Charlotte Crawley is proud to raise cattle near Rapid City, Man., a short drive from the land her family first farmed in 1897. She’s also proud to be a woman breaking down barriers in two occupations: farming and conservation.
DUC is recognizing Crawley and two of her Manitoba colleagues for their contributions to science, technology, engineering and mathematics (STEM), on the International Day of Women and Girls in Science.
Three STEM roles that are diverse and meaningful
Crawley, a conservation specialist with DUC since 2015 working in the Brandon office, says: “If your heart is in it and you’re willing to work for it, women can do anything.”
Abosede Adeoye is the head of finance for DUC’s $15 million Manitoba budget. Originally from Nigeria, she holds an MBA (Master of Business Administration) from University Canada West in Vancouver, B.C.
“Women and girls often play a critical role in everyday management of natural resources in the family and community,” she notes. “I am a firm believer in the old African proverb, ‘If you educate a man, you educate an individual but if you educate a woman, you educate a family (nation)’.”
Lisette Ross joined DUC in 1990 as a research biologist. Today, she is head of wetland services for Native Plant Solutions, an arm of DUC that provides environmental solutions for corporate clients and governments. Ross was instrumental in a first-in-Canada project in Niverville to transition a former sewage lagoon into community space using natural processes.
“The more diversity we can incorporate into our work and office environments, the better products and approaches we will possess for attaining our wetland and waterfowl conservation goals,” says Ross. “We often want to promote or work alongside people who think like us. It may be easier but there is a risk in that: you can lose that important diversity.”
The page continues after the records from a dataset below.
/-- What a Slice reset waits for has ended. (DESIGN CHOICE, log entry 65) -/
def Dev.sliceQuiet (d : Dev) (s : Nat) : Bool :=
  (d.home s).idle && (d.dirOf s).all (fun e => (d.mayHold e).isEmpty) && !(d.sccOf s).any (·.dirty) &&
    !(d.coh.tray.any fun e => portSlice e.port = s) && (d.slicePorts s).all fun p => !(d.port p).resetting

/-- The slice is cleared and its reset is over. (DESIGN CHOICE, log entry 65) -/
def Dev.sliceOver (d : Dev) (s : Nat) : Dev :=
  let d := (d.slicePorts s).foldl (fun d p => if (d.port p).resetting then (d.portResetNow p tsHold).perstGo else d) d
  let d := (d.home s).txns.foldl (fun d t => d.failTxn t) d
  let d := d.failWaits s fun _ => true
  let d := (d.coh.tray.filter fun e => portSlice e.port = s).foldl (fun d e => d.trayFree e.id) d
  let d := (d.flushSources s).flushArrived s
  let d : Dev := { d with
    coh := { d.coh with
      dir := d.coh.dir.filter fun e => e.1 / 16384 ≠ s, scc := d.coh.scc.filter fun e => e.1 / 4096 ≠ s,
      dirLru := d.coh.dirLru.filter fun e => e.1 / 16384 ≠ s, sccLru := d.coh.sccLru.filter fun e => e.1 / 4096 ≠ s,
      homes := SMap.set {} d.coh.homes s {} },
    core := { d.core with
      retiring := d.core.retiring.filter fun k => k / 16 ≠ s, lastReloc := d.core.lastReloc.filter fun k => k / 16 ≠ s,
      bankCe := d.core.bankCe.filter fun e => e.1 / 16 ≠ s },
    links := d.links.map fun e => if portSlice (d.linkPort e.1) = s then (e.1, { e.2 with keys := [] }) else e,
    flt := { d.flt with quar := d.flt.quar.filter fun e => e ≠ .slice s && !((List.range 4).any fun i => e = .engine (4 * s + i)) } }
  let d := d.put OVN_RETIRE_MAP s 0
  let d := (((List.range 32).filter fun k => d.on DRL_ATTACH_VALID k && portSlice (d.linkPort k) = s).foldl (fun d k =>
    (d.put DRL_SEC_VALID0 k 0).put DRL_SEC_VALID1 k 0) d)
  let d := (((d.setBlocks s true 0).setBlocks s false 0).put SCC_PERS_GATED s 1).put TRY_PERS_GATED s 1
  let d := Blk.slicePages.foldl (fun d b => d.clearStatus ⟨b, s⟩) d
  let d : Dev := { d with rst := { d.rst with active := d.rst.active.filter fun r => !(r.scope = .slice && r.target = s) } }
  (d.slicePorts s).foldl (fun d p => d.portResetOver p) d

/-! ## Domain resets (Table 18-8) -/

/-- Lines of domain D: written back, recalled, and freed once nothing holds them. -/
def Dev.domainStep (d : Dev) (dom : Nat) : Dev :=
  let d := d.recallAll (((List.range 16).flatMap d.dirOf).filter (·.domain = dom))
  let d := d.writeBack (((List.range 16).flatMap d.sccOf).filter (·.domain = dom)) false
  (((List.range 16).flatMap d.dirOf).filter fun e => e.domain = dom && !e.busy && (d.mayHold e).isEmpty).foldl (fun d e =>
    if d.lineTaken e.tk e.h then d else d.freeEnt e.tk e.h) d

/-- The steps of a Domain reset begin. (DESIGN CHOICE, log entry 65) -/
def Dev.domainStart (d : Dev) (dom : Nat) : Dev :=
  let d := (d.coh.cmb.filter fun c => c.m.domain = dom).foldl (fun d c => d.flushCmb c) d
  let d := (d.allQueues.filter fun q => d.q q cDomain = dom).foldl (fun d q => d.queueReset q) d
  let d := (List.range 128).foldl (fun d p => (List.range 128).foldl (fun d e =>
    let w := d.tab 0x0A p e
    if bits w 13 1 = 1 && bits w 0 10 = dom then
      d.setMeter p e { last := d.tclk, tc := bits (d.tab 0x0A p e 1) 20 24, rc := 0, tp := bits (d.tab 0x0A p e 2) 20 24, rp := 0 }
    else d) d) d
  d.sweepAll.domainStep dom

def Dev.domainQuiet (d : Dev) (dom : Nat) : Bool :=
  !((List.range 16).any fun h => (d.dirOf h).any (·.domain = dom) || (d.sccOf h).any (·.domain = dom) ||
    (d.home h).txns.any fun t => t.m.domain = dom)

/-- The steps of a Domain reset have ended. (DESIGN CHOICE, log entry 65) -/
def Dev.domainOver (d : Dev) (dom : Nat) : Dev :=
  { d with rst := { d.rst with active := d.rst.active.filter fun r => !(r.scope = .domain && r.target = dom) } }

/-! ## The end of Slice and Domain resets -/

/-- Resets in progress whose steps have ended are over. (DESIGN CHOICE, log entry 6) -/
def Dev.rstPoll (d : Dev) : Dev :=
  d.rst.active.foldl (fun d r => match r.scope with
    | .slice =>
      let d := (d.recallAll (d.dirOf r.target)).writeBack ((d.sccOf r.target).filter (·.dirty)) true
      if d.sliceQuiet r.target then d.sliceOver r.target else d
    | .domain =>
      let d := d.domainStep r.target
      if d.domainQuiet r.target then d.domainOver r.target else d
    | _ => d) d

/-- The reset of a port that has nothing to recall is over at once. -/
def Dev.portResetEnd (d : Dev) (p : Nat) : Dev := if (d.port p).resetting then d else d.portResetOver p

/-- A Port reset is requested through a register or command (R574, R576, R586). -/
def Dev.portReq (d : Dev) (p path : Nat) : Dev :=
  if p ≥ 128 || !d.portAvail p then d
  else if d.flushing || d.flushed || d.portContained p then d.rstIgnored
  else
    ((d.rstLog 5 4 p path false).portResetStart p).portResetEnd p

def Dev.sliceBegin (d : Dev) (s path : Nat) : Dev :=
  let d : Dev := { d with rst := { d.rst with active := d.rst.active ++ [{ scope := .slice, target := s, path := path }] } }
  (d.sliceStart s).rstPoll

def Dev.domainBegin (d : Dev) (dom path : Nat) : Dev :=
  let d : Dev := { d with rst := { d.rst with active := d.rst.active ++ [{ scope := .domain, target := dom, path := path }] } }
  (d.domainStart dom).rstPoll

/-- A Slice reset is requested. -/
def Dev.sliceReq (d : Dev) (s path : Nat) : Dev :=
  if s ≥ 16 then d
  else if d.flushing || d.flushed || d.bigReset || d.rst.active.any (fun r => r.scope = .slice && r.target = s) then d.rstIgnored
  else
    let esc := (d.slicePorts s).any fun p => (d.port p).resetting
    (d.rstLog 3 4 s path esc).sliceBegin s path

/-- A Domain reset is requested. -/
def Dev.domainReq (d : Dev) (dom path : Nat) : Dev :=
  if dom = 0x3FF || (d.domainSlot dom).isNone || d.flushing || d.flushed || d.bigReset || d.domainRst dom then d.rstIgnored
  else
    (d.rstLog 4 4 dom path false).domainBegin dom path

end Sys2Proof.Machine
end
We often want to promote or work alongside people who think like us. It may be easier but there is a risk in that: you can lose that important diversity.
Applying science-based solutions to environmental challenges
DUC employs 17 women among 34 staff at its provincial office in Brandon, plus nine of 11 staff at Oak Hammock Marsh Wetland Discovery Centre and eight of 14 at Native Plant Solutions in Winnipeg.
“Beyond the numbers, the experience and abilities provided by our female colleagues are simply astounding,” explains Mark Francis, DUC’s manager of provincial operations in Manitoba, “and the collective office mix makes for a great team. We salute Charlotte, Lisette and Abosede for their roles in applying science-based solutions to the challenges of climate change, biodiversity and sustainable agriculture.”